Three-unit plan to expose Ollama inference breakage in lore status via an opt-in --full probe (U1+U2), and to upgrade the hook FTS-fallback warning so the push-side surface is informative (U3). Plan went through three rounds of doc-review (coherence, feasibility, adversarial) plus a product pivot from default-on probing to opt-in via --full.

Adds opt-in runtime verification to lore status via a new --full flag. The existing is_healthy + has_model checks only confirm the daemon answers and the manifest is on disk — they do not exercise the runner subprocess. The broken Homebrew bottle reproduces this exact gap: status reports ✓✓✓ while real inference fails, and lore silently degrades to FTS. Default lore status stays sub-second and shows a discoverability hint pointing at --full; --full runs a minimal embed against the configured model with keep_alive=0 so it does not pin the model in RAM. Provisioning (lore init) runs the probe automatically so fresh setups verify inference. ProbeError carries five variants (RunnerFailed, InferenceError, Timeout, Transport, HttpStatus) so failure modes render differently — a slow disk does not get misdiagnosed as a runner bundle bug. render_failure centralises the variant→strings match so adding a variant touches one site, not four. Body extraction parses Ollama's JSON error field when present and falls back to first-line+truncate. Spells out ureq 3.x mechanics: send_json returns Ok(Response) for HTTP 5xx in ureq 3, so probe and embed must check response.status() before read_json. The previous Embedder::embed code swallowed the broken-runner body because read_json failed parsing the error response as EmbedResponse. check_status now takes a full: bool parameter with no default — the explicit-no-default rule prevents a future Default impl from accidentally turning default lore status into the slow path.

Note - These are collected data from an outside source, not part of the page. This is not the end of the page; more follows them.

/-- Tokens counted as sent by a region (R42; DEDUCED, log 43). -/
def Region.addSent (r : Region) (n : Nat) : Region := { r with sent := r.sent + n }
def Region.addRecv (r : Region) (n : Nat) : Region := { r with recv := r.recv + n }

/-- One token put on an outgoing lane, with the totals of R42. A kind that ends at the boundary is consumed there
(R59), except that a port of a DET region passes ROUND on to its engine, which closes the round's log (R41). -/
def State.putTok (s : State) (c e out : Nat) (t : Token) : State :=
  let q := s.core c
  match q.regionAt e with
  | none => s
  | some (rn, r) =>
    let one := if t.isData then 1 else 0
    match laneEnd e out with
    | .elem n k =>
      match q.regionAt n with
      | none => s
      | some (rm, _) =>
        let give (s : State) : State := s.updElem c n fun v =>
          v.setLane k { v.lane k with stage := enqueue (v.lane k).stage t }
        if rn = rm then give (s.updRegion c rn (·.addSent one))
        else if t.endsAtBoundary then s
        else give ((s.updRegion c rn fun r => (r.addSent one).addRecv one).updRegion c rm (·.addSent one))
    | .port p l =>
      if t.endsAtBoundary then
        (if t.kind = .round && (r.det || (s.port c p).detScatter) then s.updPort c p fun w => w.setOut l (w.out l ++ [t]) else s)
      else (s.updRegion c rn (·.addSent one)).updPort c p fun w =>
        { w.setOut l (w.out l ++ [t]) with left := w.left.put l (w.left.lookD l 0 + one) }

def State.putAll (s : State) (c e : Nat) (outs : List Nat) (t : Token) : State :=
  outs.foldl (fun s o => s.putTok c e o t) s

def State.allSpace (s : State) (c e : Nat) (outs : List Nat) (t : Token) : Bool :=
  outs.all fun o => s.laneSpace c e o t

/-! ## Events and sections -/

/-- One signal of an event (R242). -/
def State.signal (s : State) (c x n : Nat) : State :=
  s.updCtx c x fun k => { k with events := k.events.put n (min (k.events.lookD n 0 + 1) 0xFFFF) }

/-- A pulse sent on a route of an element, inside its region (R60). -/
def State.pulse (s : State) (c e route : Nat) (x : BitVec 2) : State :=
  let q := s.core c
  match pulseEnd e route, q.regionAt e with
  | some n, some (_, r) =>
    if r.holds n then
      s.updElem c n fun v => { v with pulses := v.pulses ++ [{ route := oppDir (route % 4) + 4 * (route / 4), ctx := x }] }
    else s
  | _, _ => s

/-- The exit element of a section emits an END (R25): the count falls, and at zero the completion is signalled and
the exit's done pulse raised. -/
def State.sectionEnd (s : State) (c e : Nat) (t : Token) : State :=
  match (s.core c).regionAt e with
  | none => s
  | some (rn, r) =>
    match (r.slot t.ctx.toNat).exitOf (r.posOf e) with
    | none => s
    | some sec =>
      let n := r.remaining.lookD sec 0
      if n = 0 then s
      else
        let s := s.updRegion c rn fun r => { r with remaining := r.remaining.put sec (n - 1) }
        if n = 1 then
          let g := (s.core c).cfg t.ctx.toNat e
          let s := s.signal c r.ctx (8 * r.lr + sec)
          if g.upv then s.pulse c e g.upRoute t.ctx else s
        else s
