-- ==== Sys2Proof/Machine/ElemOps.lean ====
section
/-! DEFINITION. How an element fires: operands and their matching (R61, R279), ERROR operands (R401), pending
updates (R28, R287), gangs (R54), and the firing rule of every operation (R280 to R308). -/

namespace Sys2Proof.Machine

/-! ## What a firing sees -/

/-- An element about to fire under a slot. -/
structure View where
  c : Nat
  e : Nat
  slot : Nat
  pos : Nat
  g : Cfg
  gen : BitVec 12
  strict : Bool
  seed0 : Word
  seed1 : Word
  acts : Nat
  priv : Priv
  pool : BitVec 64
  dete : Bool
  ecc : Bool
  isCur : Bool
  seg : Nat → List Token        -- the tokens of the slot's context at an input, up to those it may not overtake
  tok : Nat → Option Token      -- the matched operand at an input
  bc : Option (W32 × Option Token) -- an A operand broadcast by another member: its value, and its token if it is one
  lead : Option Token           -- the leader's A operand
  ganged : Bool                 -- the element is one of several members of a gang

/-- What a firing does. -/
structure Fired where
  take : List (Nat × Token) := []
  outs : List OutTok := []
  priv : Priv
  pulses : List Nat := []
  pool : Option (BitVec 64) := none
  records : List (Nat × Nat) := []     -- cause and INFO
  bare : Bool := false                 -- no update of R28: a step that is no firing on operands
  err : Bool := false                  -- it took an ERROR (R401)
  reads : Bool := !bare                -- it reads its operands, CTR among them (R279)

/-- The tokens of a slot's context that an input may serve now: in order, never past an older token of the same
lane (R24, R27). -/
def segOf (q : Core) (e slot i src : Nat) : List Token → List Token
  | [] => []
  | t :: ts =>
    if t.ctx.toNat = slot then t :: segOf q e slot i src ts
    else if (q.cfg t.ctx.toNat e).source i = src then []
    else segOf q e slot i src ts

/-- Operations that match in arrival order whatever TMODE says (R279). -/
def forwardingOp (op : Nat) : Bool := op ≤ 0x0D && op ≠ 0x08

/-- The inputs whose tokens one firing takes together with those of input i: the two sides of a REQ fire apart (R307). -/
def Cfg.together (g : Cfg) (i : Nat) : List Nat :=
  if g.op = opReq then g.tokInputs.filter fun j => (j = 1) = (i = 1) else g.tokInputs

/-- Matching (R61): the operand of each input, a kept one where KEEP holds one. -/
def matchToks (g : Cfg) (slot : Nat) (dete : Bool) (kept : SMap Token) (seg : Nat → List Token) :
    Nat → Option Token := fun i =>
  if !g.tokInputs.contains i then none
  else if g.keep i then
    match kept.look i with
    | some t => if t.ctx.toNat = slot then some t else (seg i).find? Token.isData
    | none => (seg i).find? Token.isData
  else if g.tmode = 1 && !forwardingOp g.op then
    let ins := (g.together i).filter fun j => !g.keep j
    let cand := (seg (ins.headD 0)).takeWhile Token.isData
    let cand := if dete then cand.take 1 else cand
    match cand.find? fun t => ins.all fun j => ((seg j).takeWhile Token.isData).any fun u => u.tag = t.tag with
    | some t => ((seg i).takeWhile Token.isData).find? fun u => u.tag = t.tag
    | none => none
  else match (seg i).head? with
    | some t => if t.isData then some t else none
    | none => none

/-- The token that an input gives a firing: a broadcast A in place of the member's own (R54). -/
def View.opd (v : View) (i : Nat) : Option Token :=
  match (if i = 0 then v.bc else none) with
  | some b => b.2
  | none => v.tok i

/-- The value of an input (R279). -/
def View.val (v : View) (i : Nat) : W32 :=
  match (if i = 0 then v.bc else none) with
  | some b => b.1
  | none =>
    let k := v.g.kind i
    if k = 5 then v.g.k0
    else if k = 6 then v.g.k1
    else if k = 7 then v.priv.own.readAs v.gen
    else if k = 8 then v.priv.ctr.readAs v.gen
    else if k = 9 then (match v.opd 0 with | some t => t.side.setWidth 32 | none => 0)
    else match v.tok i with
      | some t => t.pay
      | none => 0

def View.x (v : View) : BitVec 2 := BitVec.ofNat 2 v.slot

/-- The inputs that lanes feed, and a broadcast A. -/
def View.ins (v : View) : List Nat :=
  (List.range 3).filter fun i => v.g.tokInputs.contains i || (i = 0 && v.bc.isSome)

/-- Is an operand there: a token, a broadcast one, or a value that takes no buffer space (R61)? -/
def View.present (v : View) (i : Nat) : Bool :=
  (i = 0 && v.bc.isSome) || (v.tok i).isSome || (v.g.reads.contains i && !v.g.isTok i)

/-- Every operand is present. -/
def View.ready (v : View) : Bool := v.ins.all v.present

/-- The tokens a firing takes: a broadcast A is taken by its own member only. -/
def View.takes (v : View) (ins : List Nat) : List (Nat × Token) :=
  ins.filterMap fun i => if i = 0 && v.bc.isSome then none else (v.tok i).map fun t => (i, t)

/-- Why an operand that a register gives has no value (R129, R462); place 3 stands for the CTR that PIVG counts in
(R295). -/
def View.badReg (v : View) (i : Nat) : Option Nat :=
  if i = 3 then (if v.g.op = opPivg then v.priv.ctr.cause v.gen v.strict else none)
  else if !v.g.reads.contains i || (i = 0 && v.bc.isSome) then none
  else if v.g.kind i = 7 then v.priv.own.cause v.gen v.strict
  else if v.g.kind i = 8 then v.priv.ctr.cause v.gen v.strict
  else none

/-- The ERROR that an input holds, or that the element makes for a register without a value (R401, R462). -/
def View.errAt (v : View) (i : Nat) : Option Token :=
  match (if i = 3 then none else v.opd i) with
  | some t => if t.kind = .error then some t else none
  | none =>
    (v.badReg i).map fun cause =>
      { kind := .error, tag := ((v.opd 0).map (·.tag)).getD 0, side := ((v.opd 0).map (·.side)).getD 0,
        pay := errorPay cause v.pos v.c }

/-- The ERROR operand of the lowest input (R401). -/
def View.err (v : View) (ins : List Nat) : Option Token :=
  ((List.range 4).filter fun i => ins.contains i || (v.badReg i).isSome).findSome? v.errAt

/-- The tag under which a firing takes its operands: the leader's A in a gang (R54), the common tag of the inputs that
match by tag, else the tag of A (R61). -/
def View.tagIn (v : View) : BitVec 6 :=
  let first (is : List Nat) : BitVec 6 := (((is.filterMap v.opd).head?).map (·.tag)).getD 0
  if v.g.tmode = 1 && !v.ganged then first ((v.ins.filter fun i => !v.g.keep i) ++ v.ins)
  else match v.lead with
    | some t => t.tag
    | none => if v.g.tmode = 1 then first v.ins else 0

/-- TAG and SIDE of a computed result (R61, R64). (DEDUCED, log 44.) -/
def View.tagOut (v : View) : BitVec 6 := if v.g.tmode = 2 then v.g.tagK else v.tagIn

def View.sideOut (v : View) (own : Option (BitVec 8)) : BitVec 8 :=
  let of (t : Option Token) : BitVec 8 := match t with | some t => t.side | none => Config.sideOfNoToken v.acts
  if v.g.ssrc = 0 then of (v.opd 0)
  else if v.g.ssrc = 1 then of (v.opd 1)
  else if v.g.ssrc = 2 then v.g.sideK
  else own.getD 0

/-- A computed token; under a configuration word in error it is an ERROR (R462). -/
def View.result (v : View) (pay : W32) (own : Option (BitVec 8)) : Token :=
  if v.ecc then { kind := .error, ctx := v.x, tag := v.tagOut, side := v.sideOut own, pay := errorPay 0x85 v.pos v.c }
  else { kind := .data, ctx := v.x, tag := v.tagOut, side := v.sideOut own, pay }

/-- A token sent on with its PAYLOAD and SIDE; in a gang it takes the tag of the leader's A operand (R54, R279). -/
def View.forward (v : View) (t : Token) : Token :=
  { t with ctx := v.x, tag := if v.ganged then (v.lead.map (·.tag)).getD t.tag else t.tag }

/-- An operand as a token: one that comes from a constant is a computed token. -/
def View.asTok (v : View) (i : Nat) : Token :=
  match v.errAt i, v.opd i with
  | some t, _ => t
  | none, some t => t
  | none, none => v.result (v.val i) none

def outTo (lanes : List Nat) (t : Token) : List OutTok := if lanes.isEmpty then [] else [{ lanes, tok := t }]

/-- A firing that took an ERROR: one copy on every lane, no state changed (R401). (DEDUCED, log 52.) -/
def View.errFire (v : View) (ins lanes : List Nat) (t : Token) : Fired :=
  { take := v.takes ins, outs := outTo lanes (v.forward t), priv := v.priv, err := true }

def View.both (v : View) : List Nat := mergeLanes v.g.prim v.g.sec

/-! ## Computed results -/

/-- What one member computes: result, the operation's own SIDE, a secondary result. -/
abbrev Res := W32 × Option (BitVec 8) × Option W32

def View.compFire (v : View) (second : Bool) (r : Res) : Fired :=
  { take := v.takes v.ins
    outs := outTo v.g.prim (v.result r.1 r.2.1)
      ++ (match r.2.2 with
          | some w => if second then outTo v.g.sec (v.result w r.2.1) else []
          | none => [])
    priv := { v.priv with own := EReg.set r.1 v.gen } }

Hook FTS-fallback warning at src/hook.rs now classifies the embed error via ProbeError, names the failure class via render_failure().short_reason, and points users at 'lore status --full' for full diagnosis. Per-process rate limit keyed on failure class prevents the same warning from repeating within one process (typically a no-op since each hook is its own process, but documents the intent if call shape changes). ureq 3.x defaults http_status_as_error to true — Error::StatusCode(_) is returned for HTTP 5xx without the response body. Manually testing the broken-Homebrew bottle revealed the runtime probe was rendering the error as 'transport error — http status: 500' instead of surfacing Ollama's actual diagnostic. Reconfigured OllamaClient's agent with http_status_as_error(false) so classify_embed_response can read the 5xx body and produce a RunnerFailed variant carrying Ollama's actual error string. is_healthy, has_model, and pull_model now check response.status() manually since they can no longer rely on the agent short-circuiting on non-2xx. Tested against the currently-broken Homebrew Ollama bottle: lore status — sub-second, hint line shown lore status --full — Runtime ✗ inference failed — error starting llama-server: llama-server binary not found... lore hook (PreToolUse) — Warning: Ollama embed failed (inference error); falling back to text search. Run 'lore status --full' for details. Followed by FTS results. Adds probe_succeeds_against_real_ollama integration test gated by 'just test-integration'. Pre-existing unrelated test failure: hook_transcript_tail_toggle_populates_ field_when_enabled fails on main without these changes; uses FakeEmbedder and tests trace-record transcript_tail logic, untouched by this PR.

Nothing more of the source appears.